Quick answer: The performance marketing trends that matter most in 2026 are AI moving onto the call itself to score and analyze conversations, search traffic migrating from blue links to AI answer engines, tighter privacy and attribution rules, and pay-per-call holding up as one of the few channels that still ties spend directly to a sold customer. Each one rewards advertisers who measure outcomes, not just clicks.

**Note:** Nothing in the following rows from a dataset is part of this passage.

theorem tileTake_restart {i : Fin 32} {deadline : Nat} {s : State}  {u : State} (h : tileTake i deadline s = some u) :
    u.restart = s.restart := by
  grind [tileTake, allocTile_restart, layPut_restart]
@[simp] theorem tilesIssue_restart (i : Fin 32) (urgent : Bool) (n : Nat) (s : State) :
    (tilesIssue i urgent n s).restart = s.restart := by
  induction n generalizing s with
  | zero => rfl
  | succ n ih => grind [tilesIssue, tileTake_restart, tileAsk_restart, waitTile_restart]
@[simp] theorem tilesFree_restart (i : Fin 32) (f : LTile → Bool) (s : State) :
    (tilesFree i f s).restart = s.restart := by
  simp [tilesFree, foldl_restart]
@[simp] theorem tilesPass_restart (i : Fin 32) (s : State) : (tilesPass i s).restart = s.restart := by simp [tilesPass]
@[simp] theorem refillStart_restart (i : Fin 32) (len : Nat) (s : State) :
    (refillStart i len s).restart = s.restart := by
  simp [refillStart]
@[simp] theorem hostRefill_restart (i : Fin 32) (s : State) : (hostRefill i s).restart = s.restart := by
  grind [hostRefill, layPut_restart, refillStart_restart, tileTake_restart, waitTile_restart]
@[simp] theorem refillDone_restart (i : Fin 32) (s : State) : (refillDone i s).restart = s.restart := by
  simp only [refillDone]
  (repeat' split) <;> simp
theorem execHostRefillDone_keeps (layer : Fin 32) (s : State) : Keeps State.restart s (execHostRefillDone layer s) := by
  simp [execHostRefillDone]
@[simp] theorem layerFree_restart (i : Fin 32) (s : State) : (layerFree i s).restart = s.restart := by
  simp only [layerFree]
  split <;> simp
@[simp] theorem layerStopped_restart (i : Fin 32) (c : LCause) (s : State) :
    (layerStopped i c s).restart = s.restart := by
  simp [layerStopped]
@[simp] theorem listAsk_restart (i : Fin 32) (s : State) : (listAsk i s).restart = s.restart := by
  grind [listAsk, layPut_restart, layerStopped_restart, streamTile_restart, tilesIssue_restart, workDrop_restart]
@[simp] theorem layerPrime_restart (i : Fin 32) (v : LWords) (r : Nat) (t : Option (Fin 4 × Nat × Nat × Nat))
    (s : State) : (layerPrime i v r t s).restart = s.restart := by
  simp [layerPrime, apply_ite State.restart]
@[simp] theorem layerDenied_restart (i : Fin 32) (v : LWords) (reason r : Nat) (s : State) :
    (layerDenied i v reason r s).restart = s.restart := by
  simp [layerDenied]
@[simp] theorem layerStart_restart (i : Fin 32) (v : LWords) (s : State) : (layerStart i v s).restart = s.restart := by
  simp only [layerStart]
  (repeat' split) <;> simp
@[simp] theorem layerApply_restart (i : Fin 32) (v : LWords) (s : State) : (layerApply i v s).restart = s.restart := by
  simp [layerApply, apply_ite State.restart]
@[simp] theorem tileArrived_restart (i : Fin 32) (n : Nat) (s : State) : (tileArrived i n s).restart = s.restart := by
  simp [tileArrived, apply_ite State.restart]
theorem execStreamTileArrived_keeps (layer : Fin 32) (n : Nat) (s : State) :
    Keeps State.restart s (execStreamTileArrived layer n s) := by
  simp [execStreamTileArrived]

/-! ## Palette buses and audio ports (Machine/Bus) -/

@[simp] theorem delayFree_restart (b : Fin 8) (s : State) : (delayFree b s).restart = s.restart := by simp [delayFree]
@[simp] theorem delayTiles_restart (b : Fin 8) (n : Nat) (s : State) : (delayTiles b n s).restart = s.restart := by
  induction n generalizing s with
  | zero => rfl
  | succ n ih => grind [delayTiles, allocTile_restart]
@[simp] theorem delayTake_restart (b : Fin 8) (n : Nat) (s : State) : (delayTake b n s).restart = s.restart := by
  simp [delayTake]
@[simp] theorem busApply_restart (b : Fin 8) (v : BWords) (s : State) : (busApply b v s).restart = s.restart := by
  simp [busApply, apply_ite State.restart]
@[simp] theorem auApply_restart (p : Fin 3) (w0 w1 : Word) (s : State) : (auApply p w0 w1 s).restart = s.restart := by
  simp [auApply]
@[simp] theorem busTakes_restart (b : Fin 8) (s : State) : (busTakes b s).restart = s.restart := by
  simp [busTakes, apply_ite State.restart]
@[simp] theorem portEvent_restart (c : Code) (p : Fin 3) (s : State) : (portEvent c p s).restart = s.restart := by
  simp [portEvent]
@[simp] theorem countClips_restart (p : Fin 3) (s : State) : (countClips p s).restart = s.restart := by
  simp [countClips]
@[simp] theorem portBoundary_restart (p : Fin 3) (s : State) : (portBoundary p s).restart = s.restart := by
  simp only [portBoundary]
  (repeat' split) <;> simp
@[simp] theorem portListens_restart (p : Fin 3) (s : State) : (portListens p s).restart = s.restart := by
  simp only [portListens]
  (repeat' split) <;> simp

/-! ## The Palette at work (Machine/Palette) -/

@[simp] theorem layerTakes_restart (i : Fin 32) (s : State) : (layerTakes i s).restart = s.restart := by
  simp only [layerTakes]
  (repeat' split) <;> simp
@[simp] theorem layerMoves_restart (u : State) (i : Fin 32) (s : State) : (layerMoves u i s).restart = s.restart := by
  simp only [layerMoves]
  (repeat' split) <;> simp
@[simp] theorem layerAfter_restart (i : Fin 32) (s : State) : (layerAfter i s).restart = s.restart := by
  simp only [layerAfter]
  (repeat' split) <;> simp
@[simp] theorem eachLayer_restart (f : Fin 32 → State → State) (s : State) (h : ∀ i u, (f i u).restart = u.restart) :
    (eachLayer f s).restart = s.restart := foldl_restart _ (fun u i => h i u) _ s
@[simp] theorem au2Keeps_restart (l : Vector (Vector Word 8) 32) (s : State) : (au2Keeps l s).restart = s.restart := by
  simp [au2Keeps]
@[simp] theorem paletteEnds_restart (s : State) : (paletteEnds s).restart = s.restart := by
  simp [paletteEnds, apply_ite State.restart]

What I'm watching, and why
I run a network that has acquired more than 15 million paid calls for advertisers over the past decade. That vantage point shapes what I think is real versus what's hype. A few numbers from our own book frame the trends below:
- Across our insurance portfolio, billable calls convert to a sold policy at roughly 20% on Medicare and 15% on final expense – rates web forms rarely touch.
- Representative cost per call runs about $20 for Medicare, $15 for final expense, $60 for roofing, and $30 for pest control – it scales with what the customer is worth.
- Industry-wide, teams still manually review only about 5–10% of their calls. The rest of what gets said on the phone goes unexamined – and that gap is the single biggest opportunity in the channel right now.
For eight consecutive years, Aragon Advertising has been ranked the #1 pay-per-call network in mThink's Blue Book (most recently December 2025). I mention that not as a trophy but as context: the trends I describe here are the ones we're already operating through, not predictions from the sidelines.
In this article
- How is AI changing performance marketing in 2026?
- What does AI search mean for performance marketers?
- How are privacy and attribution changes affecting the channel?
- Why is pay-per-call still durable?
- What changed with compliance, and what didn't?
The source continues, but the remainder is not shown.